Dakota: Man, I would say like book-wise and cause I, basically, I almost I was forced to read this book, but I read this book at a book club and a company I was at a couple of years ago called the pragmatic programmer. And I didn't initially come from like a software engineering background. It was kind of like infrastructure security and then kind of had to learn that stuff myself, but it's basically like a color. It almost reads like a collection of blog posts and like how to build an engineer things.
And even if you're not like a software engineer, you could take those principles. Like there's one in there that talks about orthogonality or basically like loose coupling, like, two separate pieces, two separate systems shouldn't have knowledge of each other's internals. And like, that's huge for like, it's like designing systems. Like even, if, even if it's not like code, it can be processes or Terraform modules or like how we basically engage with others. definitely recommend checking that out.

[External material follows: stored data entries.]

/-- SM_EVENTS_MISSED of both directions (R330). -/
def State.addMissed (s : State) (n : Nat) : State := (s.addObj 0x1C320B 16 n).addObj 0x1C330B 16 n

/-- A SYNC0 event in OP counts what was missed before it. -/
def State.countMissed (s : State) : State := if s.ecat.al = alOp ∧ s.dcMode then s.addMissed s.missedSince else s

/-- What a SYNC0 event latches: the lot objects, the position of process data, and in mode 0x0002 the input image; in mode
0x0003 the image follows at SYNC1. -/
def State.syncLatch (s : State) : State :=
  let a := if s.dcMode then s.latchLot else s
  let b := if a.latchesPlant then a.latchPlant else a
  let c := { b with ecat := { b.ecat with
    sync0At := if b.ecat.al = alOp then some b.time.tb else none, sync1At := some (b.time.tb + dcCount b.ecat.sync1Ns) } }
  if c.obj inputSyncMode = 2 then c.latchInputs else c.sync1Latch

/-- SYNC0 (R21, R27, R330, R335). -/
def execSync0 (dt dcTime : Nat) (s : State) : Host.Outcome State Fault Refusal :=
  let a := s.advance dt
  .next (if a.ecat.released then (a.countMissed.discipline dcTime).syncLatch else a)

/-- SYNC0_ABSENCE (R21): TB_COUNT runs free. -/
def execSync0Absence (dt : Nat) (s : State) : Host.Outcome State Fault Refusal :=
  let a := s.advance dt
  .next { a with time := { a.time with dcActive := false, slewLeft := 0 } }

/-! ## Process data -/

/-- Write the values of an RxPDO into its objects. -/
def State.writeMapped (s : State) : List Nat → List Byte → State
  | [], _ => s
  | e :: es, bs =>
    let n := mapBits e / 8
    (if mapIndex e = 0 then s else s.setObj (objKey (mapIndex e) (mapSub e)) (leNat (bs.take n))).writeMapped es (bs.drop n)

/-- The entries of the assigned RxPDOs. -/
def State.rxEntries (s : State) : List Nat := (s.pdoEntries 0x1C12).flatMap s.pdoEntries

/-- The values of a buffer reach the mapped objects, and SM-synchronous mode latches the lot objects (R328, R335). -/
def State.takeOutputs (s : State) (data : List Byte) : State :=
  let b := s.writeMapped s.rxEntries data
  let c := { b with time := { b.time with plantWritten := true } }
  if c.obj Obj.syncMode = 1 then c.latchLot else c

/-- A valid SM2 buffer: it replaces the one before, read or not (three-buffer mode, R331), and in OP its values reach the
objects (R328; log 70). It is the latch of SM-synchronous inputs. -/
def State.receivePdo (s : State) (data : List Byte) : State :=
  let a := { s with ecat := { s.ecat with sm2Valid := true, rxBuffer := data } }
  let b := if s.ecat.al = alOp then a.takeOutputs data else a
  if b.obj inputSyncMode = 1 then b.latchInputs else b

/-- PROCESS_DATA_UPDATE (R328, R335). -/
def execProcessDataUpdate (dt : Nat) (data : List Byte) (s : State) : Host.Outcome State Fault Refusal :=
  let a := s.advance dt
  .next (if a.ecat.released && (a.ecat.al == alSafeop || a.ecat.al == alOp) && data.length == a.assignedBytes 0x1C12
    then (a.wakeBlock .ecatController).receivePdo data else a)

/-- The MainDevice reads SM3, in SAFEOP and OP: it always gets the newest complete buffer, once there is one (R331). -/
def State.readInputs (s : State) : State :=
  if s.ecat.released && (s.ecat.al == alSafeop || s.ecat.al == alOp) && !s.ecat.txImage.isEmpty
  then (s.wakeBlock .ecatController).emit (.processInputs s.ecat.txImage) else s

/-! ## The state machine (R333) -/

/-- Whether a state lies below another. -/
def alLower (from_ target : Nat) : Bool :=
  if from_ = alBoot then target == alInit else [alInit, alPreop, alSafeop].contains target && decide (target < from_)

/-- R28: the process-data source is lost. -/
def State.losePlant (s : State) : State :=
  if s.plantSource then
    { s.countLimited with time := { s.time with plantHeld := s.plantPosition s.time.tb, plantLost := true } }.event 0x061
      (unitOf 0xE 0) .ok 0
  else s

/-- The other slot is erased, so that no interrupted image is ever booted (R334; log 71). -/
def State.voidSlot (s : State) : State := { s with sec := s.sec.setSlot s.otherSlot [] }

/-- A FoE write that is open ends without its image (R334). -/
def State.abandonFoe (s : State) : State :=
  if s.ecat.foe.isNone then s
  else
    let a := { s with ecat := { s.ecat with foe := none } }
    if a.rst.restored || a.rst.recovery then a.voidSlot
    else { a with ecat := { a.ecat with foeHeld := a.ecat.foeHeld ++ [([], true, true)] } }

/-- What leaving a state does. -/
def State.leaveAl (s : State) : State :=
  if s.ecat.al = alOp then s.losePlant else if s.ecat.al = alBoot then s.abandonFoe else s

/-- Enter a state with an AL status code (0 for none): one event in G12. -/
def State.enterAl (s : State) (target code : Nat) : State :=
  let a := s.leaveAl
  let seg := if target = alInit ∨ target = alBoot then none else a.ecat.segment
  ({ a with ecat := { a.ecat with
      al := target, alCode := code, alError := decide (code ≠ 0), sm2Valid := false, segment := seg } }.event 0x180 ecatUnit .ok
    target).emit (.alStatus target code)

/-- A refused transition (R333). -/
def State.refuseAl (s : State) (code : Nat) : State :=
  ({ s with ecat := { s.ecat with alCode := code, alError := true } }.log 0x221 ecatUnit .ok code).emit
    (.alStatus s.ecat.al code)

And then I don't know the other thing, maybe this is a cliche thing is just go build stuff. Mean, like today, I think it's getting easier than ever to like prototype and build and play around, even if it's just fun. I'm sure live coding is such a dirty word depending on who you ask, but like go experiment, go build, go learn. When it breaks stuff, go Google it and then just have fun with it. That's what I would say.
Host: Hopefully folks Google it or go to chat GPT and say that, here is my error. How do I fix it? No, totally agree. No, I totally agree with getting your hands dirty, right? Because that is the best way to learn. And today things are much simpler than like five years ago where you had to read a lot of blogs, a lot of documentation before you can even start.

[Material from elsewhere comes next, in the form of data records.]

-- ==== Sys2Proof/Machine/Restore.lean ====
section
/-!
DEFINITION. The built-in self-test, the journal restore that makes the part ready, and Standby (R259, R264, R265, R343, R346,
R347, R370, R376, R382 to R393, R401).
-/

namespace Sys2Proof.Machine

open Sys2Proof

/-! ## BIST (R389 to R391) -/

/-- The conditions of a die: VDD_CORE between 0.72 and 0.80 V, and a clock that held 2.4 GHz within 1 %. -/
def BistFinding.dieValid (f : BistFinding) (d : Nat) : Bool :=
  decide (720 ≤ f.vddCore.getD d 0 ∧ f.vddCore.getD d 0 ≤ 800) && f.clockOk.getD d false

/-- Every fitted die was tested under valid conditions. -/
def BistFinding.allValid (f : BistFinding) (dies : Nat) : Bool := (List.range dies).all (fun d => BistFinding.dieValid f d)

/-- BIST_COMPLETE (R376, R389): the result waits for the restore; HBM holds zero with valid ECC. -/
def State.finishBist (s : State) (f : BistFinding) : State :=
  let a := { s with rst := { s.rst with bistDone := true, bistFound := some f },
                    mem := { s.mem with hbm := [], badBursts := [], patrolFound := [] } }
  ((a.setObj Obj.vddCoreDx0 (f.vddCore.getD 0 0 % 2 ^ 16)).setObj Obj.vddCoreDx1
    (if s.part.variant.dies = 2 then f.vddCore.getD 1 0 % 2 ^ 16 else 0)).setObj Obj.bistDurationMs (f.durationMs % 2 ^ 16)

/-- BIST_COMPLETE: it runs once the clocks of the dies are good or have timed out. -/
def execBistComplete (dt : Nat) (found : BistFinding) (s : State) : Host.Outcome State Fault Refusal :=
  let a := s.advance dt
  .next (if a.inReset || !a.rst.fwRunning || a.rst.bistDone || !a.clocksSettled then a else a.finishBist found)

/-- The die of a stack: half 0 lies on DX0, half 1 on DX1; both halves of a TMN-5840 lie on DX0 (R251). -/
def stackDie (v : Variant) (i : Nat) : Nat := if v.dies = 1 then 0 else i / 4

/-- Per die the finding where its conditions were valid, else the past result (R391). Cores are tested with DX0 and lane
groups with both dies (log 78). -/
def bistMerge (v : Variant) (now past : BistFinding) : BistFinding :=
  let pick (die : Nat → Nat) (a b : List Nat) : List Nat :=
    a.filter (fun x => BistFinding.dieValid now (die x)) ++ b.filter (fun x => !(BistFinding.dieValid now (die x)))
  { now with
    failedTiles := (pick tileDie now.failedTiles past.failedTiles).filter (fun p => decide (p < v.tiles)),
    failedCores := (pick (fun _ => 0) now.failedCores past.failedCores).filter (fun c => decide (c < 8)),
    failedStacks := (pick (stackDie v) now.failedStacks past.failedStacks).filter (fun i => decide (i < v.stacks)),
    failedGroups := (if BistFinding.allValid now v.dies then now.failedGroups else past.failedGroups).filter
      (fun g => v.hasBridge && decide (g < 8)),
    failedSegments := (pick (fun k => k / 12) now.failedSegments past.failedSegments).filter
      (fun k => decide (k < 12 * v.dies)),
    failedPorts := (pick (fun k => k / 16) now.failedPorts past.failedPorts).filter (fun k => decide (k < v.ports)) }

/-- A domain whose clock-good never rose is treated as a block that failed BIST (R373); the CN and the SN are no block of
R389, see `State.loseNetworks`. -/
def BistFinding.addDomain (f : BistFinding) : Domain → BistFinding
  | .tile p => { f with failedTiles := insertOnce f.failedTiles p }
  | .segment d c => { f with failedSegments := insertOnce f.failedSegments (12 * d + c) }
  | .hbmController i => { f with failedStacks := insertOnce f.failedStacks i }
  | .hbmPhy i => { f with failedStacks := insertOnce f.failedStacks i }
  | .opticalTx k => { f with failedPorts := insertOnce f.failedPorts k }
  | .bridge _ => { f with failedGroups := List.range 8 }
  | _ => f

/-- The keys of the firmware's record of the last BIST under valid conditions: one group of three values (R392, log
79). -/
def bistKey (i : Nat) : Nat := objKey 1 (i + 1)

/-- The record of a result. -/
def bistRecord (f : BistFinding) : List (Nat × Nat) :=
  let tiles (w : Nat) : Nat := tileWord w (fun p => f.failedTiles.contains p)
  [(bistKey 0, tiles 0 + tiles 1 * 2 ^ 64),
   (bistKey 1, tiles 2 + (maskOf f.failedCores.eraseDups + maskOf f.failedStacks.eraseDups * 2 ^ 8 +
      maskOf f.failedGroups.eraseDups * 2 ^ 16) * 2 ^ 64),
   (bistKey 2, maskOf f.failedSegments.eraseDups + maskOf f.failedPorts.eraseDups * 2 ^ 32)]

/-- The numbers below n whose bits are set in a word. -/
def setNumbers (n w : Nat) : List Nat := (List.range n).filter (fun i => bitAt w i)

/-- The result of a record. -/
def bistOfRecord (a b c : Nat) : BistFinding :=
  { BistFinding.clean with
    failedTiles := setNumbers 192 (a + bitsOf b 63 0 * 2 ^ 128), failedCores := setNumbers 8 (bitsOf b 71 64),
    failedStacks := setNumbers 8 (bitsOf b 79 72), failedGroups := setNumbers 8 (bitsOf b 87 80),
    failedSegments := setNumbers 24 (bitsOf c 31 0), failedPorts := setNumbers 32 (bitsOf c 63 32) }

/-- The result that the journal holds. -/
def State.journalBist (s : State) : Option BistFinding :=
  match Tab.look s.journal.fwRecords (bistKey 0), Tab.look s.journal.fwRecords (bistKey 1),
      Tab.look s.journal.fwRecords (bistKey 2) with
  | some a, some b, some c => some (bistOfRecord a b c)
  | _, _, _ => none

/-- The finding of this start. -/
def State.bistNow (s : State) : BistFinding := s.rst.bistFound.getD BistFinding.clean

/-- The result in force after the restore (R373, R391). -/
def State.bistResult (s : State) : BistFinding :=
  s.rst.failedDomains.foldl BistFinding.addDomain
    (bistMerge s.part.variant s.bistNow (s.journalBist.getD s.part.factoryBist))

/-- A result with nothing failed. -/
def BistFinding.allPassed (f : BistFinding) : Bool :=
  f.failedTiles.isEmpty && f.failedCores.isEmpty && f.failedStacks.isEmpty && f.failedGroups.isEmpty &&
    f.failedSegments.isEmpty && f.failedPorts.isEmpty

/-- BIST_STATUS (R393). -/
def State.bistStatusOf (s : State) (f : BistFinding) : Nat :=
  if BistFinding.allValid s.bistNow s.part.variant.dies then (if BistFinding.allPassed f then 1 else 2)
  else if s.journalBist.isSome then 3 else 4

/-- Keep records of one group: at once in force, and programmed unless the next snapshot is about to hold them. -/
def State.keepGroup (s : State) (vs : List (Nat × Nat)) : State :=
  let a := { s with journal := { s.journal with
      fwRecords := vs.foldl (fun (t : Tab Nat) x => Tab.put t x.1 x.2) s.journal.fwRecords } }
  if s.journalBusy || s.journalFull vs.length then a
  else (State.programAll (groupOf vs) [] a).1.compactIfFull

/-- R392: a result under valid conditions is recorded where it differs from the record in force. -/
def State.recordBist (s : State) (f : BistFinding) : State :=
  if BistFinding.allValid s.bistNow s.part.variant.dies &&
      (bistRecord f).any (fun x => Tab.look s.journal.fwRecords x.1 != some x.2) then s.keepGroup (bistRecord f) else s

/-! ## Blocks that failed BIST (R347, R389, R390) -/

/-- A failed tile sleeps. -/
def State.failTile (s : State) (p : Nat) : State := s.sleepTile p

/-- The core on which a failed core's role starts: C7, or the lowest-numbered core that passed where C7 failed too. -/
def roleCore (failed : List Nat) : Option Nat :=
  if failed.contains 7 then (List.range 7).find? (fun c => !(failed.contains c)) else some 7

Now you just go and write a prompt that, I need to...
Dakota: Don't ship it straight to prod.
Host: Create an application and everything gets created. I think I recently saw an ad of a startup which where you use Siri and say that, create an application for me which does this and this and it creates a mobile application for you. So, I mean, things have become so easy, right, nowadays. So yeah, getting your hands dirty is the best advice I can think of for our audience. And with that,
We come to the end of the podcast. Thank you so much, Jakota, for joining the podcast. It was a fun conversation.
Dakota: Likewise, thanks for having me.